The input:
-- ==== Sys2Proof/Machine/Ops.lean ====
section
/-! DEFINITION. The operations every meaning is built from: sequencing, the ring's slots, the contexts, the answers, free draws,
the device registers' own reads and writes (40_register_access.md R102 to R117) with the two generic transactions that dispatch
to them (R100, R101), and the entry to and return from the interrupt handler (60_exceptions.md R250, R252). -/

namespace Sys2Proof.Machine

/-- Go on with what an operation yields; a fault or refusal ends the step. -/
def andThen {α β : Type} (o : Host.Outcome α Fault Refusal) (f : α → Host.Outcome β Fault Refusal) :
    Host.Outcome β Fault Refusal :=
  match o with
  | .next a => f a
  | .fault r => .fault r
  | .refused r => .refused r

/-! ## The slots of the ring (R21, R61) -/

/-- Canonical form: the cells' addresses rise strictly. No byte stands for an unlisted cell, so a listed cell never equals what an
unlisted one reads as (log 6). -/
def Memory.wf : Memory → Bool
  | [] => true
  | [_] => true
  | (a, _) :: (b, y) :: rest => decide (a < b) && Memory.wf ((b, y) :: rest)

/-- The byte stored at an address; none where nothing has been stored since attach. -/
def Memory.read (a : Nat) : Memory → Option Byte
  | [] => none
  | (x, b) :: rest => if x = a then some b else Memory.read a rest

/-- Store a byte at an address, keeping the canonical form. -/
def Memory.write (a : Nat) (b : Byte) : Memory → Memory
  | [] => [(a, b)]
  | (x, y) :: rest =>
    if a < x then (a, b) :: (x, y) :: rest
    else if a = x then (a, b) :: rest
    else (x, y) :: Memory.write a b rest

/-- The content of slot `i`: the stored byte, or the unspecified byte the slot holds since attach (R21). -/
def slotContent (s : State) (i : Nat) : Byte :=
  (Memory.read i s.ring.buf).getD (Config.slotAtAttach s.hdl.id i)

/-! ## Contexts and handles -/

/-- The step of an ordinary context that is not inside a call (R209, R254, R256). -/
def asHost (s : State) (f : Nat → Result) : Result :=
  match s.sched.agent with
  | .host c => if busy c s then .refused .contextBusy else f c
  | .irq | .lineTx | .lineRx | .envAttach | .envCancel => .refused .wrongContext

/-- Go on only where a host may use handle `h`: ATTACHED and returned by `attach` (R226, R272). -/
def onAttached (h : Nat) (s : State) (r : Result) : Result :=
  if usable h s = true then r else .refused .notAttached

/-- The context's call is over (R256). -/
def endCall (c : Nat) (s : State) : State :=
  { s with calls := s.calls.filter (fun k => k.ctx != c) }

/-- The context's call becomes `k` (R220). -/
def setCall (c : Nat) (k : CallKind) (s : State) : State :=
  { s with calls := s.calls.map (fun x => if x.ctx = c then { x with kind := k } else x) }

/-- The context's PendingWrite is gone (R28). -/
def endWrite (c : Nat) (s : State) : State :=
  { s with writes := s.writes.filter (fun w => w.ctx != c) }

/-- The context's PendingWrite becomes `w` (R32). -/
def setWrite (c : Nat) (w : PendingWrite) (s : State) : State :=
  { s with writes := s.writes.map (fun x => if x.ctx = c then w else x) }

/-- The context's consumer record is gone (R201). -/
def endConsumer (c : Nat) (s : State) : State :=
  { s with cons := s.cons.filter (fun r => r.ctx != c) }

/-- The context's consumer record changes its phase (R29). -/
def setPhase (c : Nat) (p : ConsumerPhase) (s : State) : State :=
  { s with cons := s.cons.map (fun r => if r.ctx = c then { r with phase := p } else r) }

/-! ## Free values (R10, R15) -/

/-- `any32()`: a fresh 32-bit draw. -/
def drawWord (s : State) : Word × State := (Config.any32 s.sched.draws, s.drew)

/-- `any8()`: a fresh 8-bit draw. -/
def drawByte (s : State) : Byte × State := (Config.any8 s.sched.draws, s.drew)

/-! ## The registers' own reads and writes -/

/-- RD_DATA: the oldest received byte, removed; a draw where there is none (R102). -/
def readData (s : State) : Yield Word :=
  match s.dev.rxHw with
  | b :: rest => .next (zext32 b, { s with dev := { s.dev with rxHw := rest } })
  | [] => .next (drawWord s)

/-- WR_DATA: loads the holding register; a fault where it is occupied (R103). -/
def writeData (v : Word) (s : State) : Result :=
  match s.dev.thr with
  | none => .next { s with dev := { s.dev with thr := some (low8 v) } }
  | some _ => .fault .txOverrun

/-- RD_IER (R104). -/
def readIntEnable (s : State) : Yield Word := .next (zext32 s.dev.ier, s)

/-- WR_IER: refused with any bit but the receive enable (R105). -/
def writeIntEnable (v : Word) (s : State) : Result :=
  if (low8 v &&& ~~~ s.cfg.ierRdi) ≠ 0 then .refused .unnamedEnableBit
  else .next { s with dev := { s.dev with ier := low8 v } }

/-- RD_FCR: a draw, no state change (R106). -/
def readFifoControl (s : State) : Yield Word := .next (drawWord s)

/-- WR_FCR: pulses the clear bits, stores nothing; refused with a bit that is not named (R107). -/
def writeFifoControl (v : Word) (s : State) : Result :=
  if (low8 v &&& ~~~ (s.cfg.fcrClearRcvr ||| s.cfg.fcrClearXmit)) ≠ 0 then .refused .unnamedFifoBit
  else .next { s with dev := { s.dev with
    rxHw := if (low8 v &&& s.cfg.fcrClearRcvr) ≠ 0 then [] else s.dev.rxHw
    thr := if (low8 v &&& s.cfg.fcrClearXmit) ≠ 0 then none else s.dev.thr } }

/-- RD_LCR (R108). -/
def readLineControl (s : State) : Yield Word := .next (zext32 s.dev.lcr, s)

/-- WR_LCR: refused with a value the source does not describe (R109). -/
def writeLineControl (v : Word) (s : State) : Result :=
  if low8 v = 0 ∨ low8 v = s.cfg.lcrDlab ∨ low8 v = s.cfg.lcrWlen8 then
    .next { s with dev := { s.dev with lcr := low8 v } }
  else .refused .undescribedLineFormat

/-- RD_DLL (R110). -/
def readDivisorLow (s : State) : Yield Word := .next (zext32 s.dev.dll, s)

/-- WR_DLL (R111). -/
def writeDivisorLow (v : Word) (s : State) : Result :=
  .next { s with dev := { s.dev with dll := low8 v } }

/-- The named bits of LINE_STATUS over the draw `u` (R112). -/
def lineStatusValue (u : Word) (s : State) : Word :=
  (u &&& ~~~ (zext32 s.cfg.lsrThre ||| zext32 s.cfg.lsrDr))
    ||| (if thre s then zext32 s.cfg.lsrThre else 0)
    ||| (if dataReady s then zext32 s.cfg.lsrDr else 0)

/-- RD_LSR: the two named bits, every other bit drawn afresh (R112). -/
def readLineStatus (s : State) : Yield Word :=
  .next (lineStatusValue (drawWord s).1 s, (drawWord s).2)

/-- WR_LSR: refused, the register is read-only (R113). -/
def writeLineStatus (_v : Word) (_s : State) : Result := .refused .readOnlyLineStatus

/-- RD_MDR (R114). -/
def readModeSelect (s : State) : Yield Word := .next (zext32 s.dev.mdr, s)

/-- WR_MDR: any value is stored (R115). -/
def writeModeSelect (v : Word) (s : State) : Result :=
  .next { s with dev := { s.dev with mdr := low8 v } }

/-- RD_DLH (R116). -/
def readDivisorHigh (s : State) : Yield Word := .next (zext32 s.dev.dlh, s)

/-- WR_DLH (R117). -/
def writeDivisorHigh (v : Word) (s : State) : Result :=
  .next { s with dev := { s.dev with dlh := low8 v } }

/-! ## The two generic transactions -/

/-- The dispatch of `read_register` (R100). -/
def readRegister (r : Register) (s : State) : Yield Word :=
  match r with
  | .data => readData s
  | .intEnable => readIntEnable s
  | .fifoControl => readFifoControl s
  | .lineControl => readLineControl s
  | .divisorLow => readDivisorLow s
  | .divisorHigh => readDivisorHigh s
  | .lineStatus => readLineStatus s
  | .modeSelect => readModeSelect s
  | .reserved => .refused .reservedOffset

/-- The dispatch of `write_register` (R101). -/
def writeRegister (r : Register) (v : Word) (s : State) : Result :=
  match r with
  | .data => writeData v s
  | .intEnable => writeIntEnable v s
  | .fifoControl => writeFifoControl v s
  | .lineControl => writeLineControl v s
  | .divisorLow => writeDivisorLow v s
  | .divisorHigh => writeDivisorHigh v s
  | .lineStatus => writeLineStatus v s
  | .modeSelect => writeModeSelect v s
  | .reserved => .refused .reservedOffset

/-- `RegRead(k)` on handle `h`: select, log, dispatch, all in one step (R100). -/
def regRead (h k : Nat) (s : State) : Yield Word :=
  if windowOpen h s then
    readRegister (select s.cfg k (dlab s)) (s.logTxn (.read k (select s.cfg k (dlab s))))
  else .refused .notAttached

/-- `RegWrite(k, v)` on handle `h` (R101). -/
def regWrite (h k : Nat) (v : Word) (s : State) : Result :=
  if windowOpen h s then
    writeRegister (select s.cfg k (dlab s)) v (s.logTxn (.write k (select s.cfg k (dlab s)) v))
  else .refused .notAttached

/-- A `read_register` request by an ordinary context, admitted while the handle it is on is usable, answered by `rdata`
(R81, R226, R288). R81's 40 bits carry no handle: the one a request is on comes with its turn, which is the model's choice (log 36). -/
def hostRead (k : Nat) (s : State) : Result :=
  asHost s fun c => onAttached s.sched.handle s <|
    andThen (regRead s.sched.handle k s) fun (v, t) => .next (t.reply (.host c) (.rdata v))

/-- A `write_register` request by an ordinary context, on the handle that comes with its turn (log 36); it has no answer
(R81, R226, R288). -/
def hostWrite (k : Nat) (v : Word) (s : State) : Result :=
  asHost s fun _ => onAttached s.sched.handle s <| regWrite s.sched.handle k v s

/-! ## Interrupt entry and return -/

/-- Take the receive interrupt (R250): the one registered callback is entered, nothing is saved by the block and there is no vector;
step E1 comes next (R173). -/
def enterHandler (s : State) : State := { s with irqPhase := .entered }

/-- The handler returns (R252): there is nothing for the block to restore. -/
def leaveHandler (s : State) : State := { s with irqPhase := .idle }

end Sys2Proof.Machine
end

Task statement: Copy every line of the records above, starting with the first, up to and including the line containing "def slotContent (s".

Finished task:
-- ==== Sys2Proof/Machine/Ops.lean ====
section
/-! DEFINITION. The operations every meaning is built from: sequencing, the ring's slots, the contexts, the answers, free draws,
the device registers' own reads and writes (40_register_access.md R102 to R117) with the two generic transactions that dispatch
to them (R100, R101), and the entry to and return from the interrupt handler (60_exceptions.md R250, R252). -/

namespace Sys2Proof.Machine

/-- Go on with what an operation yields; a fault or refusal ends the step. -/
def andThen {α β : Type} (o : Host.Outcome α Fault Refusal) (f : α → Host.Outcome β Fault Refusal) :
    Host.Outcome β Fault Refusal :=
  match o with
  | .next a => f a
  | .fault r => .fault r
  | .refused r => .refused r

/-! ## The slots of the ring (R21, R61) -/

/-- Canonical form: the cells' addresses rise strictly. No byte stands for an unlisted cell, so a listed cell never equals what an
unlisted one reads as (log 6). -/
def Memory.wf : Memory → Bool
  | [] => true
  | [_] => true
  | (a, _) :: (b, y) :: rest => decide (a < b) && Memory.wf ((b, y) :: rest)

/-- The byte stored at an address; none where nothing has been stored since attach. -/
def Memory.read (a : Nat) : Memory → Option Byte
  | [] => none
  | (x, b) :: rest => if x = a then some b else Memory.read a rest

/-- Store a byte at an address, keeping the canonical form. -/
def Memory.write (a : Nat) (b : Byte) : Memory → Memory
  | [] => [(a, b)]
  | (x, y) :: rest =>
    if a < x then (a, b) :: (x, y) :: rest
    else if a = x then (a, b) :: rest
    else (x, y) :: Memory.write a b rest

/-- The content of slot `i`: the stored byte, or the unspecified byte the slot holds since attach (R21). -/
def slotContent (s : State) (i : Nat) : Byte :=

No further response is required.